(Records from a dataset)
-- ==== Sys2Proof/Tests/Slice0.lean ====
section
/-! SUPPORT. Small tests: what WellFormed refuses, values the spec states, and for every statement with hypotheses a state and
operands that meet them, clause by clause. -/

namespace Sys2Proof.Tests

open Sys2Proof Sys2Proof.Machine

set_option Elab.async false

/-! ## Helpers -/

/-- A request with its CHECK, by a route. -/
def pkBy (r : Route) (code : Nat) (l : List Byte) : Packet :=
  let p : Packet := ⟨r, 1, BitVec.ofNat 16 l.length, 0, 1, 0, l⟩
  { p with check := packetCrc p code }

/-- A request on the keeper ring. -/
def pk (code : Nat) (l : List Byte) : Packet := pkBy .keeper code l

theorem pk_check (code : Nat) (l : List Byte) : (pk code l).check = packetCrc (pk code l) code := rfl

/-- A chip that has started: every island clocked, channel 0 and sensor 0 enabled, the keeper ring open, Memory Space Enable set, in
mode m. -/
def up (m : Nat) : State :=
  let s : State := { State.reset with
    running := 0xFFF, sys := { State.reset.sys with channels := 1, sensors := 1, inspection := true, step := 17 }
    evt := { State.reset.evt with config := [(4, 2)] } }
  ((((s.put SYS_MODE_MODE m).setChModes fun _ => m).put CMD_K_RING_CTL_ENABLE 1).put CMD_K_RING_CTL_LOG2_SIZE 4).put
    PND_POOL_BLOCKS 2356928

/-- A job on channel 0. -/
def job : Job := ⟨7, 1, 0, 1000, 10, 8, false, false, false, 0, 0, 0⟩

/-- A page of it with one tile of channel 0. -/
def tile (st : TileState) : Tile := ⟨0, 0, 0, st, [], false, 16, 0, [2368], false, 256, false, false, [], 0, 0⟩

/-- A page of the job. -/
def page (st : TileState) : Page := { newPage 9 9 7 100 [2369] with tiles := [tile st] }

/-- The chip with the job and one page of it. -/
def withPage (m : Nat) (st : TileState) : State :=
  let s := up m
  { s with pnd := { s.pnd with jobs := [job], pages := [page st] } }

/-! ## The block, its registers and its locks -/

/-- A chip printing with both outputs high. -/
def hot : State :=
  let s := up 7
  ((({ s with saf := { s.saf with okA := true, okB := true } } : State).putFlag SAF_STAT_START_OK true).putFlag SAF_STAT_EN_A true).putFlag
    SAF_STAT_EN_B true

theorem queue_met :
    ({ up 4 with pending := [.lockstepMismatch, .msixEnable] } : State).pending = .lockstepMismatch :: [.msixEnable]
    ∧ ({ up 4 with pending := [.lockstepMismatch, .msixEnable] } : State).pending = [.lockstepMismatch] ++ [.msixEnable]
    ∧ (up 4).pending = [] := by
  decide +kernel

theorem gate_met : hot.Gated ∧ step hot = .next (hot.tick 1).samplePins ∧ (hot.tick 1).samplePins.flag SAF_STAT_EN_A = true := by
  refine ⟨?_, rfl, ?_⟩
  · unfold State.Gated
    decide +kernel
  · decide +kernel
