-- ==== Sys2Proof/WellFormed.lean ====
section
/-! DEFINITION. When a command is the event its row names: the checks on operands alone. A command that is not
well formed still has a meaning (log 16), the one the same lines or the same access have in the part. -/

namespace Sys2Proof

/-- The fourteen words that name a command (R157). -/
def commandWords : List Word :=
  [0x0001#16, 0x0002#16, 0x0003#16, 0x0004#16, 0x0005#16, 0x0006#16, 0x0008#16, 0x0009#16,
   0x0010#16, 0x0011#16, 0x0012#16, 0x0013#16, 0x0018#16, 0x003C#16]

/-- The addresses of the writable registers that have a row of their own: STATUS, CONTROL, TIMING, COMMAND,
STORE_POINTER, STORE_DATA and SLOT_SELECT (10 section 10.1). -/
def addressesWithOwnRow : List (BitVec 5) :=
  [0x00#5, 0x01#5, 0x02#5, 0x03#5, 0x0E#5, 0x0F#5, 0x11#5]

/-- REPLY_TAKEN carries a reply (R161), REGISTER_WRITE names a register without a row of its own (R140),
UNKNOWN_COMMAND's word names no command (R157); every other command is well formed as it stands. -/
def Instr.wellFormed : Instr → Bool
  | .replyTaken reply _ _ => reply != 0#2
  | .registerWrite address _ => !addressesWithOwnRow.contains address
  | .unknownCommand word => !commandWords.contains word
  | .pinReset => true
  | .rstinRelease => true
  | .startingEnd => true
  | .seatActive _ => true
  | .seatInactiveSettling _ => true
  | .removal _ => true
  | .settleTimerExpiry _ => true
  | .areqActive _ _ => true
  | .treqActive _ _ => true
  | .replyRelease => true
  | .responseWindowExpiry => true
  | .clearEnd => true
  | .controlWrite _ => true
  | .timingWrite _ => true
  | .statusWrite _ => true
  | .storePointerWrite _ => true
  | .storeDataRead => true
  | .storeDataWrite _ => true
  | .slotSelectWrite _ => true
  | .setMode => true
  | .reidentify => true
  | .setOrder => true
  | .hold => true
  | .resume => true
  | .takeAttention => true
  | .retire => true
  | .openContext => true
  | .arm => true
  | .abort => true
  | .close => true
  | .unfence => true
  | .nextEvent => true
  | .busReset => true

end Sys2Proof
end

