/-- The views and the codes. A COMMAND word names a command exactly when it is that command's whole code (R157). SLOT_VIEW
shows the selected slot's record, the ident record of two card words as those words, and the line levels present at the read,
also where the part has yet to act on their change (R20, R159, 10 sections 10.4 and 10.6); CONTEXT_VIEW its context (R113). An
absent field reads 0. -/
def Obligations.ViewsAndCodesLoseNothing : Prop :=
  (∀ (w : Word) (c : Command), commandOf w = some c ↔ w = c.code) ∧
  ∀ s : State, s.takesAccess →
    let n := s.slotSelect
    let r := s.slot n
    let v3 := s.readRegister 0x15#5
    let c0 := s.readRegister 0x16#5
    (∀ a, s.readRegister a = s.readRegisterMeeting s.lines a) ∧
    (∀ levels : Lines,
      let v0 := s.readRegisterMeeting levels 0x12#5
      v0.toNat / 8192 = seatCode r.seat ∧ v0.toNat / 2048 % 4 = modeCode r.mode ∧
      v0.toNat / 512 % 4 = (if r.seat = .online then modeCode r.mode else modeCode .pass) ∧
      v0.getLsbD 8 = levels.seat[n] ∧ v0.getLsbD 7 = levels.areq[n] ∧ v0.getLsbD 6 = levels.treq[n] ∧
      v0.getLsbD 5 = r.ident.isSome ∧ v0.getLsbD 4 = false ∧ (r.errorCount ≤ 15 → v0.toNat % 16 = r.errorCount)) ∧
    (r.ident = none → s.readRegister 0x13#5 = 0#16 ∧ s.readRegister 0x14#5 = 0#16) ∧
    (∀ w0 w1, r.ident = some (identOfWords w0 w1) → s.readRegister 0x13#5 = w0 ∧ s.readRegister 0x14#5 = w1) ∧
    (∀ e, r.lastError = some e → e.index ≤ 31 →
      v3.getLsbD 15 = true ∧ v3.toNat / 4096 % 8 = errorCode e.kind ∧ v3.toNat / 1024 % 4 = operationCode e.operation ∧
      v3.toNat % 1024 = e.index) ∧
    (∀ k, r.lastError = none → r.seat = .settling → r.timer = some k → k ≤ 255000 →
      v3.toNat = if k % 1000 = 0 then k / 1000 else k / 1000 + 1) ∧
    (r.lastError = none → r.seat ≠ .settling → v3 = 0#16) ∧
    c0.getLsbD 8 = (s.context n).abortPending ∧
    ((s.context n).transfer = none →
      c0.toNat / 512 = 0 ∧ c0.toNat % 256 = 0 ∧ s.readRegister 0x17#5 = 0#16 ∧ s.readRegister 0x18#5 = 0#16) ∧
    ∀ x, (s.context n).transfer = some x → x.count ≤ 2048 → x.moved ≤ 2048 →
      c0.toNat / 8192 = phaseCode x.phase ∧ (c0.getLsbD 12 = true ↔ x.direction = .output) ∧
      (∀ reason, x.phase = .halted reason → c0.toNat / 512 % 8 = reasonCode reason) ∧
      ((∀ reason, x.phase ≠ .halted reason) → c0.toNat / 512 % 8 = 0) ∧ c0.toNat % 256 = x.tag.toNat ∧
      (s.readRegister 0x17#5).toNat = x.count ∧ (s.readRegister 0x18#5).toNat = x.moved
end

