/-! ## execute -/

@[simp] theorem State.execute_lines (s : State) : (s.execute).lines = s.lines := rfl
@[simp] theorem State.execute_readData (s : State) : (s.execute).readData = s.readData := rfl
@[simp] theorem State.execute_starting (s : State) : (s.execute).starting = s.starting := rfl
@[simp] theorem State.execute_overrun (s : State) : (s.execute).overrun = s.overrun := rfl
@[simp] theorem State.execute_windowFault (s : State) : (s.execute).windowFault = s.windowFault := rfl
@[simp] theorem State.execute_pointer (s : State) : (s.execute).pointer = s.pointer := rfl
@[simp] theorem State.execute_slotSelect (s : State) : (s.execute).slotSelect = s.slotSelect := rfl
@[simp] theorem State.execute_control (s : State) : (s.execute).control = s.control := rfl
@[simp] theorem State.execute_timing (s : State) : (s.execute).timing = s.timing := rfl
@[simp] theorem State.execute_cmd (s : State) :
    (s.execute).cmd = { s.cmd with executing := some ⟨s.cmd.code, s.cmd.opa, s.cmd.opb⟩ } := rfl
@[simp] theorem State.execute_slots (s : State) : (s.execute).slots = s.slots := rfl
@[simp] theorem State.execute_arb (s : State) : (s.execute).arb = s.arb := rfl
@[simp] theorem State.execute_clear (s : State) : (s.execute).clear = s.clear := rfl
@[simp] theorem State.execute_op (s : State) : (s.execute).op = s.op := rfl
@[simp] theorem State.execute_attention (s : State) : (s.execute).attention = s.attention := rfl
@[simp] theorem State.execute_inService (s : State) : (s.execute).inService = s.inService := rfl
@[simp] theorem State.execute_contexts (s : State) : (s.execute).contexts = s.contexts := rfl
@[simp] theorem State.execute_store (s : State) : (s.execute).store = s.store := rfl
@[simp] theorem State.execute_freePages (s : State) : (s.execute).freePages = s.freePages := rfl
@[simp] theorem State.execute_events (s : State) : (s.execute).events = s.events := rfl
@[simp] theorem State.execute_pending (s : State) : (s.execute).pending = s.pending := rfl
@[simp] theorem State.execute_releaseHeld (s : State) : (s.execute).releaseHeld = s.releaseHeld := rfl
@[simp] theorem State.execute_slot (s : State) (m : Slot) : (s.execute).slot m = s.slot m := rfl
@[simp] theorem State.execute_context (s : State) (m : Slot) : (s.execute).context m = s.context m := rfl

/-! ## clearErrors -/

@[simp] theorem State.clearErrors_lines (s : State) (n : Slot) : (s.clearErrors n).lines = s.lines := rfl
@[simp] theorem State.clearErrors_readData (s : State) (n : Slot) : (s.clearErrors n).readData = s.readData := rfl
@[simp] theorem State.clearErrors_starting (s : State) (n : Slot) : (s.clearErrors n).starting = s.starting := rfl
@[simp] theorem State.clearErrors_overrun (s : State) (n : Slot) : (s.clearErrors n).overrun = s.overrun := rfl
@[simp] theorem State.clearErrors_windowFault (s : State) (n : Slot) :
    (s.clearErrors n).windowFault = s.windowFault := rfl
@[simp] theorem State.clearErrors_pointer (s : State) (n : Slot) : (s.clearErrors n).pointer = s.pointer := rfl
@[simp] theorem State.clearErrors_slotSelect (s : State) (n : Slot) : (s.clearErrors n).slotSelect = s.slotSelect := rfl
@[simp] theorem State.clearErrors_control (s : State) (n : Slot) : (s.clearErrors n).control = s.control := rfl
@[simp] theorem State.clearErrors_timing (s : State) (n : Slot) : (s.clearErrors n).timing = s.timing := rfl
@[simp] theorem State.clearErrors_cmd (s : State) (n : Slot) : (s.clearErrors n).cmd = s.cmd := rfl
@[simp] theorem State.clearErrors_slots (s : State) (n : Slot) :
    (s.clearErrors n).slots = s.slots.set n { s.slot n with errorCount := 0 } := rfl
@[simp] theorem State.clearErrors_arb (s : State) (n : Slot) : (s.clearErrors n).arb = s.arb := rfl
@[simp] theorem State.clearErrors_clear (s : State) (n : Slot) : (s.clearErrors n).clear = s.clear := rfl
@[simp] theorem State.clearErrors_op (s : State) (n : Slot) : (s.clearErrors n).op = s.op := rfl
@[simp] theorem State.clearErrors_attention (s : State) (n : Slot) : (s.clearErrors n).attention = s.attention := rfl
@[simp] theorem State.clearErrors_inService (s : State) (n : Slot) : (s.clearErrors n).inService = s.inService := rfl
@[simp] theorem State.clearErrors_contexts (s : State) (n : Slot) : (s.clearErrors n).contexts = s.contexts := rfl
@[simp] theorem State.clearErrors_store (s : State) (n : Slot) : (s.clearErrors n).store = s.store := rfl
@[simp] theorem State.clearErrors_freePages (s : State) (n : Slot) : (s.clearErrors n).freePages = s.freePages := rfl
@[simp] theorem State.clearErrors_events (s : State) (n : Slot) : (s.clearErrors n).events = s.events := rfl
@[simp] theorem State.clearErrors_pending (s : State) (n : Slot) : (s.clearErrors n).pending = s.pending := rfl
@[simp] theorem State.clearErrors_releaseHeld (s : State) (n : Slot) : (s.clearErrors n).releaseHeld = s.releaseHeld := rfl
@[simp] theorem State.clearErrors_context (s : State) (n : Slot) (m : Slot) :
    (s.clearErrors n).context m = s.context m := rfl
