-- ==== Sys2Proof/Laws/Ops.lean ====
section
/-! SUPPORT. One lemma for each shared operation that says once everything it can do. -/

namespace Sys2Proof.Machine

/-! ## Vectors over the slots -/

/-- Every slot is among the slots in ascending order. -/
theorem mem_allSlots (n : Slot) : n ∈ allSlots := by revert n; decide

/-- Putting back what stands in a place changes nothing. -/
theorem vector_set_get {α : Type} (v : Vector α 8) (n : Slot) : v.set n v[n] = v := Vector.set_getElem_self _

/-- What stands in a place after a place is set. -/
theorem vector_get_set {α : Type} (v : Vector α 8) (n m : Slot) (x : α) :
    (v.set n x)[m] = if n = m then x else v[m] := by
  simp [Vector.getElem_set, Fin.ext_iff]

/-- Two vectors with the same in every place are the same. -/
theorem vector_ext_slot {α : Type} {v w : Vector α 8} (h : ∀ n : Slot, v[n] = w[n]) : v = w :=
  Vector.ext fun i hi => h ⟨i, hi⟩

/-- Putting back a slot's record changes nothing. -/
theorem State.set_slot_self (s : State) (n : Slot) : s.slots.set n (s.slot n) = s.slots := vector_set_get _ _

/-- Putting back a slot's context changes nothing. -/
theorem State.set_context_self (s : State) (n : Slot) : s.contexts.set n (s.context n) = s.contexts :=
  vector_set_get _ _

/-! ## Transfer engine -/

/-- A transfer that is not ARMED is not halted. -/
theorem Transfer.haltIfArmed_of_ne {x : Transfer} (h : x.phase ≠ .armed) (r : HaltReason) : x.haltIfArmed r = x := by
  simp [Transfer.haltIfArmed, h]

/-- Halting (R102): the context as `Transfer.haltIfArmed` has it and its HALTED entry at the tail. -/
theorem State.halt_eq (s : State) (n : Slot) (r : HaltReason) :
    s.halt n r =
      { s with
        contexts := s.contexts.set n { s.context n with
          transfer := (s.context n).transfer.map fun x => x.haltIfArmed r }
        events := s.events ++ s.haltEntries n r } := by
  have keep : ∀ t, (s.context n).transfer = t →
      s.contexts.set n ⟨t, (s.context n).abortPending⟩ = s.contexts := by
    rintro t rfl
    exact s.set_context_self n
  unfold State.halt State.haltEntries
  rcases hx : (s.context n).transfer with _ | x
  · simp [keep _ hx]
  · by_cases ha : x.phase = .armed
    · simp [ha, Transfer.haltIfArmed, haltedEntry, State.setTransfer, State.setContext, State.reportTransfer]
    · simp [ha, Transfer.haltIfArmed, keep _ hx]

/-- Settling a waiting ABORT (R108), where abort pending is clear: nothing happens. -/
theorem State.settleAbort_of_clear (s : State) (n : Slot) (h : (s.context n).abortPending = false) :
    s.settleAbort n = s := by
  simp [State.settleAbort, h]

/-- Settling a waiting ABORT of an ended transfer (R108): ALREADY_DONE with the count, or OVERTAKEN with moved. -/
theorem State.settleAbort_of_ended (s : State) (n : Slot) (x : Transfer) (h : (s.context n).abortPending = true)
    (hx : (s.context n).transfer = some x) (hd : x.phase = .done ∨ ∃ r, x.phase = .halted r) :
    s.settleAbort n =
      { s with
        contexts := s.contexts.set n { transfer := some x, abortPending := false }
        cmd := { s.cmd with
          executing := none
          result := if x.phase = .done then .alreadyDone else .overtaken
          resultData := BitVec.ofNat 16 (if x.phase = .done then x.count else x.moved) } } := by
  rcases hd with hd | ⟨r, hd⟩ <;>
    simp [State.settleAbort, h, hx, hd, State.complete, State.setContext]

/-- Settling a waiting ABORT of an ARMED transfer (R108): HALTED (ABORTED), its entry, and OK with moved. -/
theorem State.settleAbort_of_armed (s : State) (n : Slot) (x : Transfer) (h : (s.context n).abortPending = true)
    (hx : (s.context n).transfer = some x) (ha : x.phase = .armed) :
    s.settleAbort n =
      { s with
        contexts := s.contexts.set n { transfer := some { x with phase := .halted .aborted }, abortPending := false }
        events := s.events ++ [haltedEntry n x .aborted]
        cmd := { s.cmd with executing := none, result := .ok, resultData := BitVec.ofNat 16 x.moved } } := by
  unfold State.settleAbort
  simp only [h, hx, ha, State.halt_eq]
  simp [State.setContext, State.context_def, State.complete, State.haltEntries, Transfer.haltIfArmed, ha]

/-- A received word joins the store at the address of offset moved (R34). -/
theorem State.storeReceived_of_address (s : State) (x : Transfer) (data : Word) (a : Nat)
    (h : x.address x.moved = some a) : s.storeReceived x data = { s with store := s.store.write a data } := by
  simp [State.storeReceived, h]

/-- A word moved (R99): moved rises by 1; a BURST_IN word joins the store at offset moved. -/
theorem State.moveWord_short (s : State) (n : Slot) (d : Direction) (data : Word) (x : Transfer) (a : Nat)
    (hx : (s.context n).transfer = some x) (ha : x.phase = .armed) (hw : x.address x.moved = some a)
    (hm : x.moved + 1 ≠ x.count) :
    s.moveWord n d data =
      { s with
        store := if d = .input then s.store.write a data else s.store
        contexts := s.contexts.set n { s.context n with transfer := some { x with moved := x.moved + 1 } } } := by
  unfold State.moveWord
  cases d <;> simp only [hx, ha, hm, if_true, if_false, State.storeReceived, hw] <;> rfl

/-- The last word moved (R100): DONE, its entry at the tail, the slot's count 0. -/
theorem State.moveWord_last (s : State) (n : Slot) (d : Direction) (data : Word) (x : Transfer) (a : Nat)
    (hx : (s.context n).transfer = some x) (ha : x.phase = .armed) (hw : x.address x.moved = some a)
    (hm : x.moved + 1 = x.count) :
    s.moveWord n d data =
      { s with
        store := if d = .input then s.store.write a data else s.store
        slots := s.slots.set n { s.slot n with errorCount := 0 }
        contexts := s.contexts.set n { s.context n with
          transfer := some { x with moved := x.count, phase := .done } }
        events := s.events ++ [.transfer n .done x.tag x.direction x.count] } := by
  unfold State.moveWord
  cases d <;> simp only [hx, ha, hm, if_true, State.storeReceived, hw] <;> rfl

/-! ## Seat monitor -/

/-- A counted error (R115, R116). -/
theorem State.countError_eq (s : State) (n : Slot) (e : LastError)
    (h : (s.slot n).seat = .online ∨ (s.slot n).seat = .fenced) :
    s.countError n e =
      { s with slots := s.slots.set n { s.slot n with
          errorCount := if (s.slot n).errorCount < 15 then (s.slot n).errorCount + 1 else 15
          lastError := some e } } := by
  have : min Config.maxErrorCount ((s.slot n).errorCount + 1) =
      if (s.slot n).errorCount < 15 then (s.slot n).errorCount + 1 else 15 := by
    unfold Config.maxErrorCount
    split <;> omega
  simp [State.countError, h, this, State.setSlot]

■ **What is required**: The line containing "State.reset.evt with config" marks the end: copy exactly every line from the top of the data above down to it, that line included.

■ **Output of the task**:
-- ==== Sys2Proof/Tests/Slice0.lean ====
section
/-! SUPPORT. Small tests: what WellFormed refuses, values the spec states, and for every statement with hypotheses a state and
operands that meet them, clause by clause. -/

namespace Sys2Proof.Tests

open Sys2Proof Sys2Proof.Machine

set_option Elab.async false

/-! ## Helpers -/

/-- A request with its CHECK, by a route. -/
def pkBy (r : Route) (code : Nat) (l : List Byte) : Packet :=
  let p : Packet := ⟨r, 1, BitVec.ofNat 16 l.length, 0, 1, 0, l⟩
  { p with check := packetCrc p code }

/-- A request on the keeper ring. -/
def pk (code : Nat) (l : List Byte) : Packet := pkBy .keeper code l

theorem pk_check (code : Nat) (l : List Byte) : (pk code l).check = packetCrc (pk code l) code := rfl

/-- A chip that has started: every island clocked, channel 0 and sensor 0 enabled, the keeper ring open, Memory Space Enable set, in
mode m. -/
def up (m : Nat) : State :=
  let s : State := { State.reset with
    running := 0xFFF, sys := { State.reset.sys with channels := 1, sensors := 1, inspection := true, step := 17 }
    evt := { State.reset.evt with config := [(4, 2)] } }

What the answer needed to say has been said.